Assignment. Give all the data again exactly.

Collected data entries.
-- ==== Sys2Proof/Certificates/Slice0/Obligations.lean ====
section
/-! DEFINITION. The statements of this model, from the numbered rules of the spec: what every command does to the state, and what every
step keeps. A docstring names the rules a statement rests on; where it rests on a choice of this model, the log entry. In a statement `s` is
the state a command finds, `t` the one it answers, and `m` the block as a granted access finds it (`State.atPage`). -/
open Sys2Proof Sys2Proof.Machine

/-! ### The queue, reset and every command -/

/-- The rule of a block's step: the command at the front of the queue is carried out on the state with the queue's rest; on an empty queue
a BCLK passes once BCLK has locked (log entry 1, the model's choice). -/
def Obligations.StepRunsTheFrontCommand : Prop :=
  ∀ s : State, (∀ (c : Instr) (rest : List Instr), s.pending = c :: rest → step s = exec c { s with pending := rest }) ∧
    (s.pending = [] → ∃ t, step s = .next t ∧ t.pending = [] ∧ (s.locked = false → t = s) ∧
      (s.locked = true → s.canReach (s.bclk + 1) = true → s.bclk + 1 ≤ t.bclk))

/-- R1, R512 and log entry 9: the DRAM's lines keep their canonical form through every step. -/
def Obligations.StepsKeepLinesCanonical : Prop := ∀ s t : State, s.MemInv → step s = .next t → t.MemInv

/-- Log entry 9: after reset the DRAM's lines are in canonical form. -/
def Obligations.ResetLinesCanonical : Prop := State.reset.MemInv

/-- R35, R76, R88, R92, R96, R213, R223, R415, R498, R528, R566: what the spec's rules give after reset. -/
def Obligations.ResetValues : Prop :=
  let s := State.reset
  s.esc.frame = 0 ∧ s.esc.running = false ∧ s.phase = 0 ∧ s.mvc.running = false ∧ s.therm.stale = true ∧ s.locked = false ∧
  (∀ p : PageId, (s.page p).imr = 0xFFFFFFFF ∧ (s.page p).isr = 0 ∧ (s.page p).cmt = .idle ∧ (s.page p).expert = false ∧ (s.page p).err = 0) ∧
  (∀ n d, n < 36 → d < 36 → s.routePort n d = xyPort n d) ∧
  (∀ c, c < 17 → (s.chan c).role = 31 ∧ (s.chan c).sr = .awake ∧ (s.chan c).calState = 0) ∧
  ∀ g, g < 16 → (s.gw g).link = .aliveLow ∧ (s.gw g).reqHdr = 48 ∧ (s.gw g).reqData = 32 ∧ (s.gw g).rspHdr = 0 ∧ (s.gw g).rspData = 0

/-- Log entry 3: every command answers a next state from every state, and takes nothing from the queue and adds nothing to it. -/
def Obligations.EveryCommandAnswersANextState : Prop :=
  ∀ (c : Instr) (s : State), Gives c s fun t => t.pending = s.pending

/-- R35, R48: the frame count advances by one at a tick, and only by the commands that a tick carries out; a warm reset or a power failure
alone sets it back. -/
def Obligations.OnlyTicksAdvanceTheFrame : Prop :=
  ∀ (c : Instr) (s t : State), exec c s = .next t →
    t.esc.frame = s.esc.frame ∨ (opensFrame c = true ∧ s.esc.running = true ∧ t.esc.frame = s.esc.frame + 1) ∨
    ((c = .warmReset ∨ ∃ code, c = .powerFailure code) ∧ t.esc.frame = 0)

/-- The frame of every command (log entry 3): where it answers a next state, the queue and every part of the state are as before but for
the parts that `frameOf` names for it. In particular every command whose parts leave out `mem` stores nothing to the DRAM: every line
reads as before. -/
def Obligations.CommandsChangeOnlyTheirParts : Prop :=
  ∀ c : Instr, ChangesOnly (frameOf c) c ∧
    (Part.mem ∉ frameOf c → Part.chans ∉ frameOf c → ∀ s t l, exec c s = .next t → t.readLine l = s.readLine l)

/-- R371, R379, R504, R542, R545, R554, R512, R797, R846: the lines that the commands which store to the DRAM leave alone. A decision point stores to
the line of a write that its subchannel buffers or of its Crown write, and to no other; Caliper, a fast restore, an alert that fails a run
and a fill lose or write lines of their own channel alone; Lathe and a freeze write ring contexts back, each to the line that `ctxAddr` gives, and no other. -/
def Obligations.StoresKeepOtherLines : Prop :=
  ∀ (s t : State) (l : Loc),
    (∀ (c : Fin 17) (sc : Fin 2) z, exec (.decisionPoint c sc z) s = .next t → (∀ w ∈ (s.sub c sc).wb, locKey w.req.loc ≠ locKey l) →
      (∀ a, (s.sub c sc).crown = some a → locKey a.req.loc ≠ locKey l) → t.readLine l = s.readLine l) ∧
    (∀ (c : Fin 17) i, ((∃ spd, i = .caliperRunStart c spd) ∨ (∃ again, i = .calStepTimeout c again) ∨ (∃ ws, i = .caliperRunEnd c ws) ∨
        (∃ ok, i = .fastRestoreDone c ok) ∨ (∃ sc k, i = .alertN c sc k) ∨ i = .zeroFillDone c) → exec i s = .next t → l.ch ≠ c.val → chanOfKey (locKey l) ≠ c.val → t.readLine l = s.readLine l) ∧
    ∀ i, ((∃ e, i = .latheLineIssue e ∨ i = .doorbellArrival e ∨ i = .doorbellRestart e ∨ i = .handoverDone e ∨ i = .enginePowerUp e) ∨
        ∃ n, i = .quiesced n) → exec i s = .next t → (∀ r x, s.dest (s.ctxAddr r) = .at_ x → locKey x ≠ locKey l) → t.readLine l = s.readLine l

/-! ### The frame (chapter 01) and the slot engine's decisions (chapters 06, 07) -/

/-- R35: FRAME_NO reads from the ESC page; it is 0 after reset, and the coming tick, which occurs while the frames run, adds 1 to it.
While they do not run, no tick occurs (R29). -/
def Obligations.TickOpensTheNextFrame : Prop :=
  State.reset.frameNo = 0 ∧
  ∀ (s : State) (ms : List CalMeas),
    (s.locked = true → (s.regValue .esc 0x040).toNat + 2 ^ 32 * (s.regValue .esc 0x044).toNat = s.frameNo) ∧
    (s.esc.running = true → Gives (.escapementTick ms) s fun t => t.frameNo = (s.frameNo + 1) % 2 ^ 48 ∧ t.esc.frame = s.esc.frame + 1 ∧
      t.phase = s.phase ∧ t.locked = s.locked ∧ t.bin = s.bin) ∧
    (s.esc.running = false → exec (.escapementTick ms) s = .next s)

Result.
-- ==== Sys2Proof/Certificates/Slice0/Obligations.lean ====
section
/-! DEFINITION. The statements of this model, from the numbered rules of the spec: what every command does to the state, and what every
step keeps. A docstring names the rules a statement rests on; where it rests on a choice of this model, the log entry. In a statement `s` is
the state a command finds, `t` the one it answers, and `m` the block as a granted access finds it (`State.atPage`). -/
open Sys2Proof Sys2Proof.Machine

/-! ### The queue, reset and every command -/

/-- The rule of a block's step: the command at the front of the queue is carried out on the state with the queue's rest; on an empty queue
a BCLK passes once BCLK has locked (log entry 1, the model's choice). -/
def Obligations.StepRunsTheFrontCommand : Prop :=
  ∀ s : State, (∀ (c : Instr) (rest : List Instr), s.pending = c :: rest → step s = exec c { s with pending := rest }) ∧
    (s.pending = [] → ∃ t, step s = .next t ∧ t.pending = [] ∧ (s.locked = false → t = s) ∧
      (s.locked = true → s.canReach (s.bclk + 1) = true → s.bclk + 1 ≤ t.bclk))

/-- R1, R512 and log entry 9: the DRAM's lines keep their canonical form through every step. -/
def Obligations.StepsKeepLinesCanonical : Prop := ∀ s t : State, s.MemInv → step s = .next t → t.MemInv

/-- Log entry 9: after reset the DRAM's lines are in canonical form. -/
def Obligations.ResetLinesCanonical : Prop := State.reset.MemInv

/-- R35, R76, R88, R92, R96, R213, R223, R415, R498, R528, R566: what the spec's rules give after reset. -/
def Obligations.ResetValues : Prop :=
  let s := State.reset
  s.esc.frame = 0 ∧ s.esc.running = false ∧ s.phase = 0 ∧ s.mvc.running = false ∧ s.therm.stale = true ∧ s.locked = false ∧
  (∀ p : PageId, (s.page p).imr = 0xFFFFFFFF ∧ (s.page p).isr = 0 ∧ (s.page p).cmt = .idle ∧ (s.page p).expert = false ∧ (s.page p).err = 0) ∧
  (∀ n d, n < 36 → d < 36 → s.routePort n d = xyPort n d) ∧
  (∀ c, c < 17 → (s.chan c).role = 31 ∧ (s.chan c).sr = .awake ∧ (s.chan c).calState = 0) ∧
  ∀ g, g < 16 → (s.gw g).link = .aliveLow ∧ (s.gw g).reqHdr = 48 ∧ (s.gw g).reqData = 32 ∧ (s.gw g).rspHdr = 0 ∧ (s.gw g).rspData = 0

/-- Log entry 3: every command answers a next state from every state, and takes nothing from the queue and adds nothing to it. -/
def Obligations.EveryCommandAnswersANextState : Prop :=
  ∀ (c : Instr) (s : State), Gives c s fun t => t.pending = s.pending

/-- R35, R48: the frame count advances by one at a tick, and only by the commands that a tick carries out; a warm reset or a power failure
alone sets it back. -/
def Obligations.OnlyTicksAdvanceTheFrame : Prop :=
  ∀ (c : Instr) (s t : State), exec c s = .next t →
    t.esc.frame = s.esc.frame ∨ (opensFrame c = true ∧ s.esc.running = true ∧ t.esc.frame = s.esc.frame + 1) ∨
    ((c = .warmReset ∨ ∃ code, c = .powerFailure code) ∧ t.esc.frame = 0)

/-- The frame of every command (log entry 3): where it answers a next state, the queue and every part of the state are as before but for
the parts that `frameOf` names for it. In particular every command whose parts leave out `mem` stores nothing to the DRAM: every line
reads as before. -/
def Obligations.CommandsChangeOnlyTheirParts : Prop :=
  ∀ c : Instr, ChangesOnly (frameOf c) c ∧
    (Part.mem ∉ frameOf c → Part.chans ∉ frameOf c → ∀ s t l, exec c s = .next t → t.readLine l = s.readLine l)

/-- R371, R379, R504, R542, R545, R554, R512, R797, R846: the lines that the commands which store to the DRAM leave alone. A decision point stores to
the line of a write that its subchannel buffers or of its Crown write, and to no other; Caliper, a fast restore, an alert that fails a run
and a fill lose or write lines of their own channel alone; Lathe and a freeze write ring contexts back, each to the line that `ctxAddr` gives, and no other. -/
def Obligations.StoresKeepOtherLines : Prop :=
  ∀ (s t : State) (l : Loc),
    (∀ (c : Fin 17) (sc : Fin 2) z, exec (.decisionPoint c sc z) s = .next t → (∀ w ∈ (s.sub c sc).wb, locKey w.req.loc ≠ locKey l) →
      (∀ a, (s.sub c sc).crown = some a → locKey a.req.loc ≠ locKey l) → t.readLine l = s.readLine l) ∧
    (∀ (c : Fin 17) i, ((∃ spd, i = .caliperRunStart c spd) ∨ (∃ again, i = .calStepTimeout c again) ∨ (∃ ws, i = .caliperRunEnd c ws) ∨
        (∃ ok, i = .fastRestoreDone c ok) ∨ (∃ sc k, i = .alertN c sc k) ∨ i = .zeroFillDone c) → exec i s = .next t → l.ch ≠ c.val → chanOfKey (locKey l) ≠ c.val → t.readLine l = s.readLine l) ∧
    ∀ i, ((∃ e, i = .latheLineIssue e ∨ i = .doorbellArrival e ∨ i = .doorbellRestart e ∨ i = .handoverDone e ∨ i = .enginePowerUp e) ∨
        ∃ n, i = .quiesced n) → exec i s = .next t → (∀ r x, s.dest (s.ctxAddr r) = .at_ x → locKey x ≠ locKey l) → t.readLine l = s.readLine l

/-! ### The frame (chapter 01) and the slot engine's decisions (chapters 06, 07) -/

/-- R35: FRAME_NO reads from the ESC page; it is 0 after reset, and the coming tick, which occurs while the frames run, adds 1 to it.
While they do not run, no tick occurs (R29). -/
def Obligations.TickOpensTheNextFrame : Prop :=
  State.reset.frameNo = 0 ∧
  ∀ (s : State) (ms : List CalMeas),
    (s.locked = true → (s.regValue .esc 0x040).toNat + 2 ^ 32 * (s.regValue .esc 0x044).toNat = s.frameNo) ∧
    (s.esc.running = true → Gives (.escapementTick ms) s fun t => t.frameNo = (s.frameNo + 1) % 2 ^ 48 ∧ t.esc.frame = s.esc.frame + 1 ∧
      t.phase = s.phase ∧ t.locked = s.locked ∧ t.bin = s.bin) ∧
    (s.esc.running = false → exec (.escapementTick ms) s = .next s)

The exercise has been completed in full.